Exercise details:
The complete listing should be copied out exactly.

Provided records:
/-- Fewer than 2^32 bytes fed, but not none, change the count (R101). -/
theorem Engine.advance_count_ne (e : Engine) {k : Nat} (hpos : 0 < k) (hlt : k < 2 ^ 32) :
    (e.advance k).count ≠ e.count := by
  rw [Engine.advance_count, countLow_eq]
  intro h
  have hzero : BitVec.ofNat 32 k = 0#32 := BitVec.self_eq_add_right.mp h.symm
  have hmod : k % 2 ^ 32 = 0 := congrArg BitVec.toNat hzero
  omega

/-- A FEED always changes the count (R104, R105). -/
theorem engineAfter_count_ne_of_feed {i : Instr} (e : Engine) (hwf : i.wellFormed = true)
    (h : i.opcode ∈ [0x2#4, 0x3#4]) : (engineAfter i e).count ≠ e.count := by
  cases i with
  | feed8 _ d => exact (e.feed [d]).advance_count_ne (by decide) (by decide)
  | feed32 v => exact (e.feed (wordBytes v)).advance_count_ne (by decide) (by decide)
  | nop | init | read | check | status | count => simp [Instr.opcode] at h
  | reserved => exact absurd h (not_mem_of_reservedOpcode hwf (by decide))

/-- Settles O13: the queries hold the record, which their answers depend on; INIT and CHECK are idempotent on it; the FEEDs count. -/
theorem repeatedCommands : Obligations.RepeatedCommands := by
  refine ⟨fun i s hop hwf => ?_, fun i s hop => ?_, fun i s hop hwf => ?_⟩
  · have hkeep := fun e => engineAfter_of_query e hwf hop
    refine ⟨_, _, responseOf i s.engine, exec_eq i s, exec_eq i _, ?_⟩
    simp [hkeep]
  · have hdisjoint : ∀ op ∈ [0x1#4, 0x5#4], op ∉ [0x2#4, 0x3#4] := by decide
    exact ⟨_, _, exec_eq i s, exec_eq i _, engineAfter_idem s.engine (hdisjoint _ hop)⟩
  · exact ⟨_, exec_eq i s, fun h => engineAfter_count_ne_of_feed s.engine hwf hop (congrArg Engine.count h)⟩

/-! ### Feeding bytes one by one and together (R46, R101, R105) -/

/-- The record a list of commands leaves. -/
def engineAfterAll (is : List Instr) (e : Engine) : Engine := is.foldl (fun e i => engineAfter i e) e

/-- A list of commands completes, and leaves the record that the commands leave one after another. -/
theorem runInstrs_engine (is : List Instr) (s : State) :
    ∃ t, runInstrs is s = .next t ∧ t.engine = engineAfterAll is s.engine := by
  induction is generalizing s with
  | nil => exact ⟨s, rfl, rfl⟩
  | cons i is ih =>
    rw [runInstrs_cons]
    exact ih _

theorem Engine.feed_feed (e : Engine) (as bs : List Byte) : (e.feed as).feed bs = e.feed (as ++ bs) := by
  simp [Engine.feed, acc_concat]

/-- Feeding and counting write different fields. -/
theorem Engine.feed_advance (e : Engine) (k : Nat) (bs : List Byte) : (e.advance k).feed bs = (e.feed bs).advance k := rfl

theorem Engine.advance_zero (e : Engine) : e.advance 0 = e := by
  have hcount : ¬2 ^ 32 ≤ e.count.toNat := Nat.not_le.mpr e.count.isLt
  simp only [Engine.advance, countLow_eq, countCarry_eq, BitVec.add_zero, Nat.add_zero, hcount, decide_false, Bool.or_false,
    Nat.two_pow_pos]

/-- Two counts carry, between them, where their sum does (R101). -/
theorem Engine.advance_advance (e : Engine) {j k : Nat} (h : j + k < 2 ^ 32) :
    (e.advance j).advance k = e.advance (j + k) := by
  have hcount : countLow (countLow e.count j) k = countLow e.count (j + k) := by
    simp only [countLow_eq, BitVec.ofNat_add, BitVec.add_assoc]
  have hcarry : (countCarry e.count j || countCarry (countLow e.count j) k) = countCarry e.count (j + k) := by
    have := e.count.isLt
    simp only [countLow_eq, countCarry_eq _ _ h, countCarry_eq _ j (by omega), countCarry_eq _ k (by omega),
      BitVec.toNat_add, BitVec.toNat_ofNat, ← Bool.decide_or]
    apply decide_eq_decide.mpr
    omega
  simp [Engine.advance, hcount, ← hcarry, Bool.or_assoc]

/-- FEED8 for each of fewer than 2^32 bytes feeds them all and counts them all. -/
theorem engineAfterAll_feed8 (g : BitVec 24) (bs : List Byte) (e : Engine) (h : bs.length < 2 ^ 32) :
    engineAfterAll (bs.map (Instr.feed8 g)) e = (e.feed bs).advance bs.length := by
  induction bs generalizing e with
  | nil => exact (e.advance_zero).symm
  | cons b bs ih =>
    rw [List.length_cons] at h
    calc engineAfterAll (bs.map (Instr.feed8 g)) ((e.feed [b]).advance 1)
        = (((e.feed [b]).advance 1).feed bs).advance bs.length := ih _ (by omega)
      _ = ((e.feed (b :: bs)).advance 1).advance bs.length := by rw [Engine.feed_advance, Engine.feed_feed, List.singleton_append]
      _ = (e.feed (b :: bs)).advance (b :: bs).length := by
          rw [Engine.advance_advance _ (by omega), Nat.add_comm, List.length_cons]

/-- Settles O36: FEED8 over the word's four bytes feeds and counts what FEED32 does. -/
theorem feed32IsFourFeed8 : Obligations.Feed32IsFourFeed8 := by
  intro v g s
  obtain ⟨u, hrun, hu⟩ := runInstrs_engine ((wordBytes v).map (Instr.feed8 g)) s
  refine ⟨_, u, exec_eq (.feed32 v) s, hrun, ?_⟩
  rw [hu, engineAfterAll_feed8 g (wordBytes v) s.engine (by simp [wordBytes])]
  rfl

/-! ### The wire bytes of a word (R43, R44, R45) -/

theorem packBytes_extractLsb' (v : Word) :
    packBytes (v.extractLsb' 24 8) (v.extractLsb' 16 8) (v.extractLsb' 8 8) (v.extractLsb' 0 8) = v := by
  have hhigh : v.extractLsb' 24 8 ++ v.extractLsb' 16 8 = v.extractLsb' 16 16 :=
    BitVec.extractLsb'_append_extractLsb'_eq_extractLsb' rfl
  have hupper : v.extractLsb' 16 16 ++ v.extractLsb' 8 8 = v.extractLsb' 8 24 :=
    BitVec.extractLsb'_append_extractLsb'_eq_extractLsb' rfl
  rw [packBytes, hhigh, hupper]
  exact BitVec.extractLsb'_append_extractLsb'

Task output:
/-- Fewer than 2^32 bytes fed, but not none, change the count (R101). -/
theorem Engine.advance_count_ne (e : Engine) {k : Nat} (hpos : 0 < k) (hlt : k < 2 ^ 32) :
    (e.advance k).count ≠ e.count := by
  rw [Engine.advance_count, countLow_eq]
  intro h
  have hzero : BitVec.ofNat 32 k = 0#32 := BitVec.self_eq_add_right.mp h.symm
  have hmod : k % 2 ^ 32 = 0 := congrArg BitVec.toNat hzero
  omega

/-- A FEED always changes the count (R104, R105). -/
theorem engineAfter_count_ne_of_feed {i : Instr} (e : Engine) (hwf : i.wellFormed = true)
    (h : i.opcode ∈ [0x2#4, 0x3#4]) : (engineAfter i e).count ≠ e.count := by
  cases i with
  | feed8 _ d => exact (e.feed [d]).advance_count_ne (by decide) (by decide)
  | feed32 v => exact (e.feed (wordBytes v)).advance_count_ne (by decide) (by decide)
  | nop | init | read | check | status | count => simp [Instr.opcode] at h
  | reserved => exact absurd h (not_mem_of_reservedOpcode hwf (by decide))

/-- Settles O13: the queries hold the record, which their answers depend on; INIT and CHECK are idempotent on it; the FEEDs count. -/
theorem repeatedCommands : Obligations.RepeatedCommands := by
  refine ⟨fun i s hop hwf => ?_, fun i s hop => ?_, fun i s hop hwf => ?_⟩
  · have hkeep := fun e => engineAfter_of_query e hwf hop
    refine ⟨_, _, responseOf i s.engine, exec_eq i s, exec_eq i _, ?_⟩
    simp [hkeep]
  · have hdisjoint : ∀ op ∈ [0x1#4, 0x5#4], op ∉ [0x2#4, 0x3#4] := by decide
    exact ⟨_, _, exec_eq i s, exec_eq i _, engineAfter_idem s.engine (hdisjoint _ hop)⟩
  · exact ⟨_, exec_eq i s, fun h => engineAfter_count_ne_of_feed s.engine hwf hop (congrArg Engine.count h)⟩

/-! ### Feeding bytes one by one and together (R46, R101, R105) -/

/-- The record a list of commands leaves. -/
def engineAfterAll (is : List Instr) (e : Engine) : Engine := is.foldl (fun e i => engineAfter i e) e

/-- A list of commands completes, and leaves the record that the commands leave one after another. -/
theorem runInstrs_engine (is : List Instr) (s : State) :
    ∃ t, runInstrs is s = .next t ∧ t.engine = engineAfterAll is s.engine := by
  induction is generalizing s with
  | nil => exact ⟨s, rfl, rfl⟩
  | cons i is ih =>
    rw [runInstrs_cons]
    exact ih _

theorem Engine.feed_feed (e : Engine) (as bs : List Byte) : (e.feed as).feed bs = e.feed (as ++ bs) := by
  simp [Engine.feed, acc_concat]

/-- Feeding and counting write different fields. -/
theorem Engine.feed_advance (e : Engine) (k : Nat) (bs : List Byte) : (e.advance k).feed bs = (e.feed bs).advance k := rfl

theorem Engine.advance_zero (e : Engine) : e.advance 0 = e := by
  have hcount : ¬2 ^ 32 ≤ e.count.toNat := Nat.not_le.mpr e.count.isLt
  simp only [Engine.advance, countLow_eq, countCarry_eq, BitVec.add_zero, Nat.add_zero, hcount, decide_false, Bool.or_false,
    Nat.two_pow_pos]

/-- Two counts carry, between them, where their sum does (R101). -/
theorem Engine.advance_advance (e : Engine) {j k : Nat} (h : j + k < 2 ^ 32) :
    (e.advance j).advance k = e.advance (j + k) := by
  have hcount : countLow (countLow e.count j) k = countLow e.count (j + k) := by
    simp only [countLow_eq, BitVec.ofNat_add, BitVec.add_assoc]
  have hcarry : (countCarry e.count j || countCarry (countLow e.count j) k) = countCarry e.count (j + k) := by
    have := e.count.isLt
    simp only [countLow_eq, countCarry_eq _ _ h, countCarry_eq _ j (by omega), countCarry_eq _ k (by omega),
      BitVec.toNat_add, BitVec.toNat_ofNat, ← Bool.decide_or]
    apply decide_eq_decide.mpr
    omega
  simp [Engine.advance, hcount, ← hcarry, Bool.or_assoc]

/-- FEED8 for each of fewer than 2^32 bytes feeds them all and counts them all. -/
theorem engineAfterAll_feed8 (g : BitVec 24) (bs : List Byte) (e : Engine) (h : bs.length < 2 ^ 32) :
    engineAfterAll (bs.map (Instr.feed8 g)) e = (e.feed bs).advance bs.length := by
  induction bs generalizing e with
  | nil => exact (e.advance_zero).symm
  | cons b bs ih =>
    rw [List.length_cons] at h
    calc engineAfterAll (bs.map (Instr.feed8 g)) ((e.feed [b]).advance 1)
        = (((e.feed [b]).advance 1).feed bs).advance bs.length := ih _ (by omega)
      _ = ((e.feed (b :: bs)).advance 1).advance bs.length := by rw [Engine.feed_advance, Engine.feed_feed, List.singleton_append]
      _ = (e.feed (b :: bs)).advance (b :: bs).length := by
          rw [Engine.advance_advance _ (by omega), Nat.add_comm, List.length_cons]

/-- Settles O36: FEED8 over the word's four bytes feeds and counts what FEED32 does. -/
theorem feed32IsFourFeed8 : Obligations.Feed32IsFourFeed8 := by
  intro v g s
  obtain ⟨u, hrun, hu⟩ := runInstrs_engine ((wordBytes v).map (Instr.feed8 g)) s
  refine ⟨_, u, exec_eq (.feed32 v) s, hrun, ?_⟩
  rw [hu, engineAfterAll_feed8 g (wordBytes v) s.engine (by simp [wordBytes])]
  rfl

/-! ### The wire bytes of a word (R43, R44, R45) -/

theorem packBytes_extractLsb' (v : Word) :
    packBytes (v.extractLsb' 24 8) (v.extractLsb' 16 8) (v.extractLsb' 8 8) (v.extractLsb' 0 8) = v := by
  have hhigh : v.extractLsb' 24 8 ++ v.extractLsb' 16 8 = v.extractLsb' 16 16 :=
    BitVec.extractLsb'_append_extractLsb'_eq_extractLsb' rfl
  have hupper : v.extractLsb' 16 16 ++ v.extractLsb' 8 8 = v.extractLsb' 8 24 :=
    BitVec.extractLsb'_append_extractLsb'_eq_extractLsb' rfl
  rw [packBytes, hhigh, hupper]
  exact BitVec.extractLsb'_append_extractLsb'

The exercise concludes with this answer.